KR: Craig Downs’ was the only paper I saw, and the [Roberto] Danovaro paper. These are literally the only papers that are dealing with oxybenzone and coral, and you can’t draw those conclusions. Especially from a methodological point of view, there are flaws. … Most of what it’s based on is taking individual cells and growing them in a petri dish, and it’s not a reef. Coral lives in one of the most richly biodiverse communities on a planet. Isolating it is the kind of thing you would do if you already knew there was a problem.
So, what are the alternatives? Why not ban oxybenzone to be “better safe than sorry?”

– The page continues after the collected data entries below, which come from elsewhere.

-- ==== Sys2Proof/Machine/Display.lean ====
section
/-! DEFINITION. The plane port, the frames, the colour resolution and the video output, CPL
(spec/10_cell_plane_and_display.md). -/

namespace Sys2Proof.Machine

/-! ## Colour resolution (R184 to R188) -/

/-- A pair of palette indices, fg and bg. -/
abbrev Pair := Colour × Colour

/-- A record state whose colour overrides tick colours, with its fg (R186). -/
def stateFg (g : Global) (st : RecordState) : Option Colour :=
  match st with
  | .void => none
  | .live => none
  | .gapped => some g.gapFg
  | .stale => some g.staleFg
  | .orphaned => some g.staleFg

/-- The pair of a flash (R186). -/
def flashPair (p : Policy) (f : Flash) : Option Pair :=
  match f with
  | .none => none
  | .up => some (p.upFg, p.upBg)
  | .down => some (p.downFg, p.downBg)
  | .touch => some (p.touchFg, p.touchBg)

/-- The fg of a stick (R186). -/
def stickFg (p : Policy) (k : Stick) : Option Colour :=
  match k with
  | .none => none
  | .up => some p.upStick
  | .down => some p.downStick

/-- The pair of a field's tick colours (R186). -/
def tickPair (f : Field) (p : Policy) (ps : PaintState) : Pair :=
  match flashPair p ps.flash with
  | some c => c
  | none => ((stickFg p ps.stick).getD f.fg, f.bg)

/-- Text kinds under which a field stays in its base colours (R186). -/
def TextKind.isReplaced : TextKind → Bool
  | .none => false
  | .value => false
  | .condition => false
  | .substituted => true
  | .overridden => true

/-- The pair of a field cell after R186. -/
def chosenPair (g : Global) (f : Field) (p : Policy) (ps : PaintState) (st : RecordState) : Pair :=
  if ps.textKind.isReplaced then (f.fg, f.bg)
  else
    match stateFg g st with
    | some c => (c, f.bg)
    | none => tickPair f p ps

/-- The mark swap (R187). -/
def markSwap (marked : Bool) (c : Pair) : Pair := if marked then (c.2, c.1) else c

/-- The fg hidden in blink phase OFF (R184, R188). -/
def hideFg (hidden : Bool) (c : Pair) : Pair := if hidden then (c.2, c.2) else c

/-- A field cell blinks (R188). -/
def fieldBlinks (cellBlink : Bool) (p : Policy) (ps : PaintState) (st : RecordState) : Bool :=
  cellBlink || (p.blinkFlash && decide (ps.flash ≠ .none) && decide (st = .live))

/-- The resolved pair of a field cell (R186 to R188). -/
def fieldPair (g : Global) (f : Field) (p : Policy) (ps : PaintState) (st : RecordState) (marks : Nat)
    (blinkOn cellBlink : Bool) : Pair :=
  hideFg (!blinkOn && fieldBlinks cellBlink p ps st)
    (markSwap (f.localMark || decide (0 < marks)) (chosenPair g f p ps st))

/-- The state of a field's record. -/
def recordState (r : Option Record) : RecordState :=
  match r with
  | none => .void
  | some r => r.state

/-- The mark count of a field's record. -/
def recordMarks (r : Option Record) : Nat :=
  match r with
  | none => 0
  | some r => r.marks

/-- The bound field of a cell, if its index holds one (R185). -/
def cellField (l : Lay) (c : Cell) : Option (Nat × Field) :=
  match c.field with
  | none => none
  | some i => (Tab.look i l.fields).map fun f => (i, f)

/-- The resolved pair of a cell, as a field cell or a non-field cell (R184, R185). -/
def cellPair (s : State) (c : Cell) : Pair :=
  match cellField s.lay c with
  | none => hideFg (!s.cpl.blinkOn && c.blink) (c.fg, c.bg)
  | some (i, f) =>
    let r := Tab.look f.key.toNat s.dir.records
    fieldPair s.lay.global f (s.policy f.policy) (s.paintState i) (recordState r) (recordMarks r)
      s.cpl.blinkOn c.blink

/-- A palette entry as the palette holds it. -/
def State.rgb (s : State) (c : Colour) : Rgb := Tab.get (defaultPalette c.toNat) c.toNat s.lay.palette

/-- A cell as it is shown (R190). -/
def showCell (s : State) (c : Cell) : Shown :=
  let p := cellPair s c
  { glyph := c.glyph, fg := p.1, bg := p.2, fgRgb := s.rgb p.1, bgRgb := s.rgb p.2,
    underline := c.underline }

/-- A plane row as a fetch shows it (R183). -/
def showRow (s : State) (r : Nat) : List Shown :=
  (List.range (cols s.straps)).map fun c => showCell s (s.cell r c)

/-! ## Frames and row fetches (R183, R189) -/

/-- The blink phase at a lap index: period 16 × 2^c sweeps, ON for duty sixteenths (R189). -/
def blinkPhase (lap code duty : Nat) : Bool := decide (lap % (16 * 2 ^ code) < 2 ^ code * duty)

/-- CPL's frame start (R183, R189). -/
def startFrame (s : State) : State :=
  s.modCpl fun c =>
    { c with
      blinkOn := blinkPhase s.lnk.lap.toNat s.lay.global.blinkCode s.lay.global.blinkDuty
      nextRow := 0
      fetchReq := none }

/-- FRAME_START (R189). -/
def execFrameStart (s : State) : Result := running startFrame s

/-- A row fetched and resolved: it serves the row's scan lines from now on (R183). -/
def fetchRow (r : Nat) (s : State) : State :=
  s.modCpl fun c =>
    { c with picture := Tab.insert r (showRow s r) c.picture, nextRow := r + 1, fetchReq := none }

/-- A granted write is on a row (R181). -/
def Cpl.writing (c : Cpl) (r : Nat) : Bool := c.granted.any (fun w => decide (w.row = r))

/-- The display's fetch of the row due next, granted at once unless a write on that row is in
progress (R181, R183). -/
def requestRow (s : State) : State :=
  if s.cpl.nextRow < rows s.straps then
    if s.cpl.writing s.cpl.nextRow then s.modCpl fun c => { c with fetchReq := some c.nextRow }
    else fetchRow s.cpl.nextRow s
  else s

/-- ROW_FETCH (R183). -/
def execRowFetch (s : State) : Result := running requestRow s

/-! ## Grants (R179, R180) -/

/-- The plane cell of a crawl cell (R161). -/
def CrawlCell.plane (c : CrawlCell) : Cell :=
  { glyph := c.glyph, fg := c.fg, bg := c.bg, blink := c.blink, underline := false, field := none }

/-- The painter's burst that waits for its grant. -/
def waitingBurst (p : Pnt) : Option PaintBurst := p.burst.filter (fun b => decide (b.stage = .waiting))

/-- The crawl row write at its grant (R161). -/
def grantCrawl (s : State) : State :=
  match crawlRow s.straps with
  | none => s.modCpl fun c => { c with crawlReq := false }
  | some r =>
    s.modCpl fun c =>
      { c with
        crawlReq := false
        granted := some { row := r, column := 0, cells := s.crw.row.map CrawlCell.plane, by_ := .crawl } }

/-- A painter burst at its grant; the turn then names COMPOSE (R180). -/
def grantPainter (b : PaintBurst) (s : State) : State :=
  (s.modPnt fun p => { p with burst := some { b with stage := .granted } }).modCpl fun c =>
    { c with
      turn := .compose
      granted := some { row := b.row, column := b.column, cells := b.cells, by_ := .painter } }

/-- The head of the compose burst list at its grant; the turn then names PAINTER (R180). -/
def grantCompose (b : Burst) (t : List Burst) (s : State) : State :=
  s.modCpl fun c =>
    { c with
      turn := .painter
      bursts := t
      granted := some { row := b.row, column := b.column, cells := b.cells, by_ := .compose b.owner b.after } }

/-- The status row write at its grant (R179, R206). -/
def grantStatus (s : State) : State :=
  match statusRow s.straps with
  | none => s.modCpl fun c => { c with statusReq := false }
  | some r =>
    s.modCpl fun c =>
      { c with
        statusReq := false
        granted := some { row := r, column := 0, cells := s.sts.text.map statusCell, by_ := .status } }

/-- The painter burst or the compose burst, by turns; the status row write when neither waits
(R180). -/
def grantByTurn (s : State) : State :=
  match waitingBurst s.pnt, s.cpl.bursts with
  | some b, [] => grantPainter b s
  | none, c :: t => grantCompose c t s
  | some b, c :: t => if s.cpl.turn = .painter then grantPainter b s else grantCompose c t s
  | none, [] => if s.cpl.statusReq then grantStatus s else s

/-- The arbiter's grant when the port is free (R180). -/
def grantNext (s : State) : State :=
  match s.cpl.granted, s.cpl.fetchReq with
  | some _, _ => s
  | none, some r => fetchRow r s
  | none, none => if s.cpl.crawlReq then grantCrawl s else grantByTurn s

/-- PORT_GRANT (R180). -/
def execPortGrant (s : State) : Result := running grantNext s

/-! ## Completion (R181) -/

/-- The requester told that its transfer is written. -/
def tellWritten (b : Requester) (s : State) : State :=
  match b with
  | .crawl => s
  | .status => s
  | .painter => s.modPnt fun p => { p with burst := p.burst.map fun b => { b with stage := .written } }
  | .compose _ a => runAfter a s

/-- The granted write's last cell written (R181). -/
def completeWrite (s : State) : State :=
  match s.cpl.granted with
  | none => s
  | some w =>
    tellWritten w.by_
      (s.modCpl fun c =>
        { c with plane := writeCells w.row w.column w.cells c.plane, granted := none })

/-- TRANSFER_COMPLETE (R181). -/
def execTransferComplete (s : State) : Result := running completeWrite s

/-! ## Pixels and video (R190 to R192) -/

/-- A line or block graphic (R191). -/
def isGraphic (g : Glyph) : Bool := decide (0x100 ≤ g.toNat) && decide (g.toNat ≤ 0x1BF)

/-- A glyph's scan line 0..15, pixel 0 in the most significant bit: the space, the full block and
scan line 15 as R191 gives them, the rest a free value (assumption 11). -/
def glyphRow (g : Glyph) (line : Nat) : Byte :=
  if g = 0x20 then 0
  else if g.toNat = 0x180 + Config.fullBlock.toNat then BitVec.allOnes 8
  else if line = 15 ∧ !isGraphic g then 0
  else Config.glyphPattern g line

/-- A pixel of a shown cell is drawn in the fg colour (R190). -/
def pixelSet (c : Shown) (line pixel : Nat) : Bool :=
  (c.underline && decide (line = 15)) || (glyphRow c.glyph line).getMsbD pixel

/-- The colour of a pixel of a shown cell (R190). -/
def cellPixel (c : Shown) (line pixel : Nat) : Rgb := if pixelSet c line pixel then c.fgRgb else c.bgRgb

/-- Black. -/
def black : Rgb := ⟨0, 0, 0⟩

/-- A line and pixel of the frame lie in the active picture (R192). -/
def active (v : VideoMode) (line pixel : Nat) : Bool :=
  decide (line < v.activeLines) && decide (pixel < v.activePixels)

/-- The level of VR, VG and VB at a line and pixel of the frame (R190, R192; assumptions 19 and 32). -/
def videoOut (s : State) (line pixel : Nat) : Rgb :=
  if s.resetHeld || !active (videoMode s.straps) line pixel then black
  else
    match (Tab.get [] (line / 16) s.cpl.picture)[pixel / 8]? with
    | none => black
    | some c => cellPixel c (line % 16) (pixel % 8)

/-- HSYNC is asserted (low) at a pixel of a line (R192). -/
def hsync (s : State) (pixel : Nat) : Bool :=
  let v := videoMode s.straps
  !s.resetHeld && decide (v.hsyncStart ≤ pixel) && decide (pixel < v.hsyncStart + v.hsyncWidth)

/-- VSYNC is asserted (low) at a line of the frame (R192). -/
def vsync (s : State) (line : Nat) : Bool :=
  let v := videoMode s.straps
  !s.resetHeld && decide (v.vsyncStart ≤ line) && decide (line < v.vsyncStart + v.vsyncWidth)

end Sys2Proof.Machine
end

KR: People talk about alternatives. The FDA allows 16 UV filters. The monograph is pretty old, and industry really only uses six or seven of them, including zinc and titanium dioxide. There’s a lot of science and also art to making sunscreen. So, it’s also like making a cake. I’ve talked to physicists and engineers, and they work to formulate sunscreen so that it sits on your skin a certain way. Oxybenzone is one of our best sunscreen filters, and it’s also photo-stable … You could say that zinc is a broad spectrum filter in that sense, but it’s not as efficient. You can only get up to SPF 50 or 60 with a purely mineral sunscreen. Then you’re getting a 20-25 percent mineral sunscreen, and they are hard to put on. We always say that the best sunscreen is the one that people will use. … Florida has the highest melanoma rates, and Monroe County is literally like twice the rate of the rest of Florida.

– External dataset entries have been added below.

/-- R95, R101 to R103: a LABEL record writes its run, its length clamped to 20 and to the plane's last
column, where the label store has room; a length of 0 deletes the run. No other run and no other table
changes, and on a page that is not shown nothing is written to the plane. On a shown page the run's old
cells are cleared first, every run that covers one of its old or new cells is repainted whole in
ascending run index, and the last burst hands over the REPAINT of the fields that meet those cells
(assumptions 37 and 38), and of none that meets only other cells of a repainted run (assumption 45). -/
def Obligations.LabelRecordWrites : Prop :=
  ∀ (rx : Rx) (rec : LabelRecord) (s : State), s.hears rx true → s.allows rx.origin →
    rec.run.toNat ≤ 255 →
    (rec.length = 0 ∨ rec.charset.toNat ≤ 1 ∧ rec.column.toNat < cols s.straps) →
    labelChars (Tab.erase rec.run.toNat s.lay.labels) +
      min (min rec.length.toNat 20) (cols s.straps - rec.column.toNat) ≤ 2048 →
    ∃ t, exec (.label rx rec) s = .next t ∧
      Tab.look rec.run.toNat t.lay.labels =
        (if rec.length = 0 then none
        else some
          { page := rec.page.toNat, row := rec.row.toNat, column := rec.column.toNat,
            glyphs :=
              (rec.chars.take (min (min rec.length.toNat 20) (cols s.straps - rec.column.toNat))).map
                (fun c => BitVec.ofNat 9 (256 * rec.charset.toNat + c.toNat)),
            fg := rec.fg, bg := rec.bg, blink := rec.blink }) ∧
      (∀ i, i ≠ rec.run.toNat → Tab.look i t.lay.labels = Tab.look i s.lay.labels) ∧
      t.lay = { s.lay with labels := t.lay.labels } ∧ t.dir = s.dir ∧ t.win = s.win ∧
      t.crw = s.crw ∧ t.ptb = { s.ptb with origin := some rx.origin } ∧
      ((∀ r, Tab.look rec.run.toNat s.lay.labels = some r → s.showing r.page = none) →
        (rec.length = 0 ∨ s.showing rec.page.toNat = none) → t.cpl = s.cpl ∧ t.pnt = s.pnt) ∧
      (∀ r w v, Tab.look rec.run.toNat s.lay.labels = some r → s.showing r.page = some (w, v) →
        r.row < v.height → t.cpl.bursts.length < 1024 →
        ∃ b l, t.cpl.bursts = s.cpl.bursts ++ b :: l ∧ b.kind = .labelClear ∧
          b.row = v.top + r.row ∧ b.column = r.column ∧
          b.cells = List.replicate r.glyphs.length
            { glyph := 0x20, fg := 7, bg := v.background, blink := false, underline := false,
              field := none }) ∧
      (∀ r w v, Tab.look rec.run.toNat t.lay.labels = some r → r.glyphs ≠ [] →
        s.showing r.page = some (w, v) → r.row < v.height → t.cpl.bursts.length < 1024 →
        t.pnt = s.pnt ∧ ∃ l last, t.cpl.bursts = s.cpl.bursts ++ l ∧
          (∃ b ∈ l, b.kind = .label ∧ b.row = v.top + r.row ∧ b.column = r.column ∧
            b.cells = r.glyphs.map fun g =>
              { glyph := g, fg := r.fg, bg := r.bg, blink := r.blink, underline := false,
                field := none }) ∧
          l.getLast? = some last ∧
          last.after = .repaint
            (((Tab.look rec.run.toNat s.lay.labels).toList ++ [r]).map fun x =>
              { page := x.page, row := x.row, column := x.column, length := x.glyphs.length })) ∧
      (∀ page w v runs l, s.showing page = some (w, v) →
        runs = (Tab.look rec.run.toNat s.lay.labels).toList ++
          (Tab.look rec.run.toNat t.lay.labels).toList → (∀ r ∈ runs, r.page = page) →
        l = ((Tab.look rec.run.toNat s.lay.labels).toList.filter
            (fun r => decide (r.row < v.height))).map (fun r =>
              { kind := .labelClear, row := v.top + r.row, column := r.column
                cells := List.replicate r.glyphs.length
                  { glyph := 0x20, fg := 7, bg := v.background, blink := false, underline := false,
                    field := none }
                owner := .layout, after := .nothing }) ++
          (t.lay.labels.filter fun e =>
            decide (e.2.page = page ∧ e.2.row < v.height) && runs.any fun r =>
              decide (e.2.row = r.row ∧ e.2.column < r.column + r.glyphs.length ∧
                r.column < e.2.column + e.2.glyphs.length)).map (fun e =>
              { kind := .label, row := v.top + e.2.row, column := e.2.column
                cells := e.2.glyphs.map fun g =>
                  { glyph := g, fg := e.2.fg, bg := e.2.bg, blink := e.2.blink, underline := false,
                    field := none }
                owner := .layout, after := .nothing }) →
        s.cpl.bursts.length + l.length ≤ 1024 →
        t.cpl = { s.cpl with
          bursts := s.cpl.bursts ++ closeLast
            (.repaint (runs.map fun x =>
              { page := x.page, row := x.row, column := x.column, length := x.glyphs.length })) l })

CD: We’d like to have the product protection industry gone, and then actually engage with these companies, Johnson & Johnson and L’Oreal, and find new chemicals that will be safe and do the job of UVA protection. The industry is doing the same thing it’s been doing for the last 70 years, and their corporate policies are fossilized back in the 1940s and 1950s. They keep adding new chemicals, and we don’t know what the risk or harm is of these chemicals, and we don’t know what’s going on until 40 or 50 years later, until they’ve made billions of dollars on it. We want them to be profitable, and to make products that are safe for the environment and safe for humans. There should be time for distributors to phase out old products and phase in new. Johnson & Johnson and L’Oreal have known about this since 1992, and they haven’t done anything.